** DATA follows **

-- ==== Sys2Proof/Laws/Fields.lean ====
section
/-! SUPPORT. Reading a register field after a write: the field written holds the value, every other field keeps its own. -/

set_option Elab.async false

namespace Sys2Proof.Machine

theorem depositBits_testBit (w hi lo v i : Nat) (h : lo ≤ hi + 1) :
    (depositBits w hi lo v).testBit i = if i < lo then w.testBit i else if i ≤ hi then v.testBit (i - lo) else w.testBit i := by
  have e : depositBits w hi lo v = 2 ^ lo * (2 ^ (hi + 1 - lo) * (w / 2 ^ (hi + 1)) + v % 2 ^ (hi + 1 - lo)) + w % 2 ^ lo := by
    have : (2 : Nat) ^ (hi + 1) = 2 ^ lo * 2 ^ (hi + 1 - lo) := by rw [← Nat.pow_add]; congr 1; omega
    unfold depositBits
    generalize w / 2 ^ (hi + 1) = q
    rw [this, Nat.mul_add, Nat.mul_comm q, Nat.mul_comm (v % _), Nat.mul_assoc]
  rw [e, Nat.testBit_two_pow_mul_add _ (Nat.mod_lt _ (Nat.two_pow_pos lo))]
  by_cases a : i < lo
  · simp [a, Nat.testBit_mod_two_pow]
  · rw [if_neg a, if_neg a, Nat.testBit_two_pow_mul_add _ (Nat.mod_lt _ (Nat.two_pow_pos _)), Nat.testBit_mod_two_pow]
    by_cases b : i ≤ hi
    · have : i - lo < hi + 1 - lo := by omega
      simp [b, this]
    · have c : ¬ i - lo < hi + 1 - lo := by omega
      have d : hi + 1 + (i - lo - (hi + 1 - lo)) = i := by omega
      rw [if_neg c, if_neg b, ← Nat.shiftRight_eq_div_pow, Nat.testBit_shiftRight, d]

theorem extractBits_testBit (w hi lo i : Nat) : (extractBits w hi lo).testBit i = (decide (i < hi + 1 - lo) && w.testBit (lo + i)) := by
  rw [extractBits, Nat.testBit_mod_two_pow, ← Nat.shiftRight_eq_div_pow, Nat.testBit_shiftRight]

theorem depositBits_lt {w hi lo v : Nat} (h : lo ≤ hi + 1) (b : hi < 64) (c : w < 2 ^ 64) : depositBits w hi lo v < 2 ^ 64 := by
  refine Nat.lt_pow_two_of_testBit _ fun i m => ?_
  rw [depositBits_testBit _ _ _ _ _ h]
  have : w.testBit i = false := Nat.testBit_lt_two_pow (Nat.lt_of_lt_of_le c (Nat.pow_le_pow_right (by omega) m))
  split
  · exact this
  · split
    · omega
    · exact this

theorem extractBits_depositBits_self {w hi lo v : Nat} (h : lo ≤ hi + 1) :
    extractBits (depositBits w hi lo v) hi lo = v % 2 ^ (hi + 1 - lo) := by
  refine Nat.eq_of_testBit_eq fun i => ?_
  rw [extractBits_testBit, depositBits_testBit _ _ _ _ _ h, Nat.testBit_mod_two_pow]
  by_cases a : i < hi + 1 - lo
  · have b : ¬ lo + i < lo := by omega
    have c : lo + i ≤ hi := by omega
    simp [a, b, c]
  · simp [a]

theorem extractBits_depositBits_ne {w hi lo v hi' lo' : Nat} (h : lo ≤ hi + 1) (d : hi' < lo ∨ hi < lo') :
    extractBits (depositBits w hi lo v) hi' lo' = extractBits w hi' lo' := by
  refine Nat.eq_of_testBit_eq fun i => ?_
  rw [extractBits_testBit, extractBits_testBit, depositBits_testBit _ _ _ _ _ h]
  by_cases a : i < hi' + 1 - lo'
  · rcases d with d | d
    · have : lo' + i < lo := by omega
      simp [this]
    · have b : ¬ lo' + i < lo := by omega
      have c : ¬ lo' + i ≤ hi := by omega
      simp [b, c]
  · simp [a]

/-- A field inside one register (or pair): its bits in order, within 64. -/
abbrev Fld.inWord (f : Fld) : Prop := f.lo ≤ f.hi ∧ f.hi < 64

theorem State.reg_wr_ne {s : State} {f : Fld} {v a : Nat} (h : a ≠ f.addr) : (s.wr f v).reg a = s.reg a :=
  RegFile.get_set_ne h _ _

/-- A field reads as what was written to it, cut to its width. -/
theorem State.rd_wr_self {s : State} {f : Fld} {v : Nat} (h : f.inWord) : (s.wr f v).rd f = v % 2 ^ (f.hi + 1 - f.lo) := by
  have a : f.lo ≤ f.hi + 1 := by have := h.1; omega
  show extractBits ((RegFile.get f.addr (RegFile.set f.addr _ s.regs)).toNat) f.hi f.lo = _
  rw [RegFile.get_set_self, BitVec.toNat_ofNat, Nat.mod_eq_of_lt (depositBits_lt a h.2 (BitVec.isLt _)), extractBits_depositBits_self a]

/-- A write of one register's field leaves the fields of every other register. -/
theorem State.rd_wr_addr {s : State} {f g : Fld} {v : Nat} (h : g.addr ≠ f.addr) : (s.wr f v).rd g = s.rd g := by
  show extractBits ((s.wr f v).reg g.addr).toNat g.hi g.lo = _
  rw [State.reg_wr_ne h]
  rfl

/-- A write of one field leaves the fields that share no bit with it. -/
theorem State.rd_wr_bits {s : State} {f g : Fld} {v : Nat} (h : f.inWord) (d : g.hi < f.lo ∨ f.hi < g.lo) :
    (s.wr f v).rd g = s.rd g := by
  by_cases e : g.addr = f.addr
  · have a : f.lo ≤ f.hi + 1 := by have := h.1; omega
    show extractBits ((RegFile.get g.addr (RegFile.set f.addr _ s.regs)).toNat) g.hi g.lo = extractBits ((RegFile.get g.addr s.regs).toNat) g.hi g.lo
    rw [e, RegFile.get_set_self, BitVec.toNat_ofNat, Nat.mod_eq_of_lt (depositBits_lt a h.2 (BitVec.isLt _)), extractBits_depositBits_ne a d]
    rfl
  · exact State.rd_wr_addr e

/-- A register reads as what was stored in it. -/
@[simp] theorem State.reg_setReg_self (s : State) (a : Nat) (v : DWord) : (s.setReg a v).reg a = v := RegFile.get_set_self a v s.regs

/-- Storing one register leaves every other. -/
theorem State.reg_setReg_ne {s : State} {a b : Nat} (h : a ≠ b) (v : DWord) : (s.setReg b v).reg a = s.reg a := RegFile.get_set_ne h v s.regs

/-- A counter goes up by `n`, modulo 2^64. -/
@[simp] theorem State.reg_count_self (s : State) (a n : Nat) : (s.count a n).reg a = s.reg a + BitVec.ofNat 64 n :=
  RegFile.get_set_self a _ s.regs

/-! Beside the register file a register write changes nothing. -/

theorem State.setReg_with (s : State) (a : Nat) (v : DWord) (r : List RegCell) (o : List Output) :
    { s.setReg a v with regs := r, out := o } = { s with regs := r, out := o } := rfl
theorem State.wr_with (s : State) (f : Fld) (v : Nat) (r : List RegCell) (o : List Output) :
    { s.wr f v with regs := r, out := o } = { s with regs := r, out := o } := rfl
theorem State.count_with (s : State) (a n : Nat) (r : List RegCell) (o : List Output) :
    { s.count a n with regs := r, out := o } = { s with regs := r, out := o } := rfl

** End of DATA **

## TASK PROMPT
Each record is to be transcribed exactly and in full.

## SOLUTION TO THIS PROBLEM
-- ==== Sys2Proof/Laws/Fields.lean ====
section
/-! SUPPORT. Reading a register field after a write: the field written holds the value, every other field keeps its own. -/

set_option Elab.async false

namespace Sys2Proof.Machine

theorem depositBits_testBit (w hi lo v i : Nat) (h : lo ≤ hi + 1) :
    (depositBits w hi lo v).testBit i = if i < lo then w.testBit i else if i ≤ hi then v.testBit (i - lo) else w.testBit i := by
  have e : depositBits w hi lo v = 2 ^ lo * (2 ^ (hi + 1 - lo) * (w / 2 ^ (hi + 1)) + v % 2 ^ (hi + 1 - lo)) + w % 2 ^ lo := by
    have : (2 : Nat) ^ (hi + 1) = 2 ^ lo * 2 ^ (hi + 1 - lo) := by rw [← Nat.pow_add]; congr 1; omega
    unfold depositBits
    generalize w / 2 ^ (hi + 1) = q
    rw [this, Nat.mul_add, Nat.mul_comm q, Nat.mul_comm (v % _), Nat.mul_assoc]
  rw [e, Nat.testBit_two_pow_mul_add _ (Nat.mod_lt _ (Nat.two_pow_pos lo))]
  by_cases a : i < lo
  · simp [a, Nat.testBit_mod_two_pow]
  · rw [if_neg a, if_neg a, Nat.testBit_two_pow_mul_add _ (Nat.mod_lt _ (Nat.two_pow_pos _)), Nat.testBit_mod_two_pow]
    by_cases b : i ≤ hi
    · have : i - lo < hi + 1 - lo := by omega
      simp [b, this]
    · have c : ¬ i - lo < hi + 1 - lo := by omega
      have d : hi + 1 + (i - lo - (hi + 1 - lo)) = i := by omega
      rw [if_neg c, if_neg b, ← Nat.shiftRight_eq_div_pow, Nat.testBit_shiftRight, d]

theorem extractBits_testBit (w hi lo i : Nat) : (extractBits w hi lo).testBit i = (decide (i < hi + 1 - lo) && w.testBit (lo + i)) := by
  rw [extractBits, Nat.testBit_mod_two_pow, ← Nat.shiftRight_eq_div_pow, Nat.testBit_shiftRight]

theorem depositBits_lt {w hi lo v : Nat} (h : lo ≤ hi + 1) (b : hi < 64) (c : w < 2 ^ 64) : depositBits w hi lo v < 2 ^ 64 := by
  refine Nat.lt_pow_two_of_testBit _ fun i m => ?_
  rw [depositBits_testBit _ _ _ _ _ h]
  have : w.testBit i = false := Nat.testBit_lt_two_pow (Nat.lt_of_lt_of_le c (Nat.pow_le_pow_right (by omega) m))
  split
  · exact this
  · split
    · omega
    · exact this

theorem extractBits_depositBits_self {w hi lo v : Nat} (h : lo ≤ hi + 1) :
    extractBits (depositBits w hi lo v) hi lo = v % 2 ^ (hi + 1 - lo) := by
  refine Nat.eq_of_testBit_eq fun i => ?_
  rw [extractBits_testBit, depositBits_testBit _ _ _ _ _ h, Nat.testBit_mod_two_pow]
  by_cases a : i < hi + 1 - lo
  · have b : ¬ lo + i < lo := by omega
    have c : lo + i ≤ hi := by omega
    simp [a, b, c]
  · simp [a]

theorem extractBits_depositBits_ne {w hi lo v hi' lo' : Nat} (h : lo ≤ hi + 1) (d : hi' < lo ∨ hi < lo') :
    extractBits (depositBits w hi lo v) hi' lo' = extractBits w hi' lo' := by
  refine Nat.eq_of_testBit_eq fun i => ?_
  rw [extractBits_testBit, extractBits_testBit, depositBits_testBit _ _ _ _ _ h]
  by_cases a : i < hi' + 1 - lo'
  · rcases d with d | d
    · have : lo' + i < lo := by omega
      simp [this]
    · have b : ¬ lo' + i < lo := by omega
      have c : ¬ lo' + i ≤ hi := by omega
      simp [b, c]
  · simp [a]

/-- A field inside one register (or pair): its bits in order, within 64. -/
abbrev Fld.inWord (f : Fld) : Prop := f.lo ≤ f.hi ∧ f.hi < 64

theorem State.reg_wr_ne {s : State} {f : Fld} {v a : Nat} (h : a ≠ f.addr) : (s.wr f v).reg a = s.reg a :=
  RegFile.get_set_ne h _ _

/-- A field reads as what was written to it, cut to its width. -/
theorem State.rd_wr_self {s : State} {f : Fld} {v : Nat} (h : f.inWord) : (s.wr f v).rd f = v % 2 ^ (f.hi + 1 - f.lo) := by
  have a : f.lo ≤ f.hi + 1 := by have := h.1; omega
  show extractBits ((RegFile.get f.addr (RegFile.set f.addr _ s.regs)).toNat) f.hi f.lo = _
  rw [RegFile.get_set_self, BitVec.toNat_ofNat, Nat.mod_eq_of_lt (depositBits_lt a h.2 (BitVec.isLt _)), extractBits_depositBits_self a]

/-- A write of one register's field leaves the fields of every other register. -/
theorem State.rd_wr_addr {s : State} {f g : Fld} {v : Nat} (h : g.addr ≠ f.addr) : (s.wr f v).rd g = s.rd g := by
  show extractBits ((s.wr f v).reg g.addr).toNat g.hi g.lo = _
  rw [State.reg_wr_ne h]
  rfl

/-- A write of one field leaves the fields that share no bit with it. -/
theorem State.rd_wr_bits {s : State} {f g : Fld} {v : Nat} (h : f.inWord) (d : g.hi < f.lo ∨ f.hi < g.lo) :
    (s.wr f v).rd g = s.rd g := by
  by_cases e : g.addr = f.addr
  · have a : f.lo ≤ f.hi + 1 := by have := h.1; omega
    show extractBits ((RegFile.get g.addr (RegFile.set f.addr _ s.regs)).toNat) g.hi g.lo = extractBits ((RegFile.get g.addr s.regs).toNat) g.hi g.lo
    rw [e, RegFile.get_set_self, BitVec.toNat_ofNat, Nat.mod_eq_of_lt (depositBits_lt a h.2 (BitVec.isLt _)), extractBits_depositBits_ne a d]
    rfl
  · exact State.rd_wr_addr e

/-- A register reads as what was stored in it. -/
@[simp] theorem State.reg_setReg_self (s : State) (a : Nat) (v : DWord) : (s.setReg a v).reg a = v := RegFile.get_set_self a v s.regs

/-- Storing one register leaves every other. -/
theorem State.reg_setReg_ne {s : State} {a b : Nat} (h : a ≠ b) (v : DWord) : (s.setReg b v).reg a = s.reg a := RegFile.get_set_ne h v s.regs

/-- A counter goes up by `n`, modulo 2^64. -/
@[simp] theorem State.reg_count_self (s : State) (a n : Nat) : (s.count a n).reg a = s.reg a + BitVec.ofNat 64 n :=
  RegFile.get_set_self a _ s.regs

/-! Beside the register file a register write changes nothing. -/

theorem State.setReg_with (s : State) (a : Nat) (v : DWord) (r : List RegCell) (o : List Output) :
    { s.setReg a v with regs := r, out := o } = { s with regs := r, out := o } := rfl
theorem State.wr_with (s : State) (f : Fld) (v : Nat) (r : List RegCell) (o : List Output) :
    { s.wr f v with regs := r, out := o } = { s with regs := r, out := o } := rfl
theorem State.count_with (s : State) (a n : Nat) (r : List RegCell) (o : List Output) :
    { s.count a n with regs := r, out := o } = { s with regs := r, out := o } := rfl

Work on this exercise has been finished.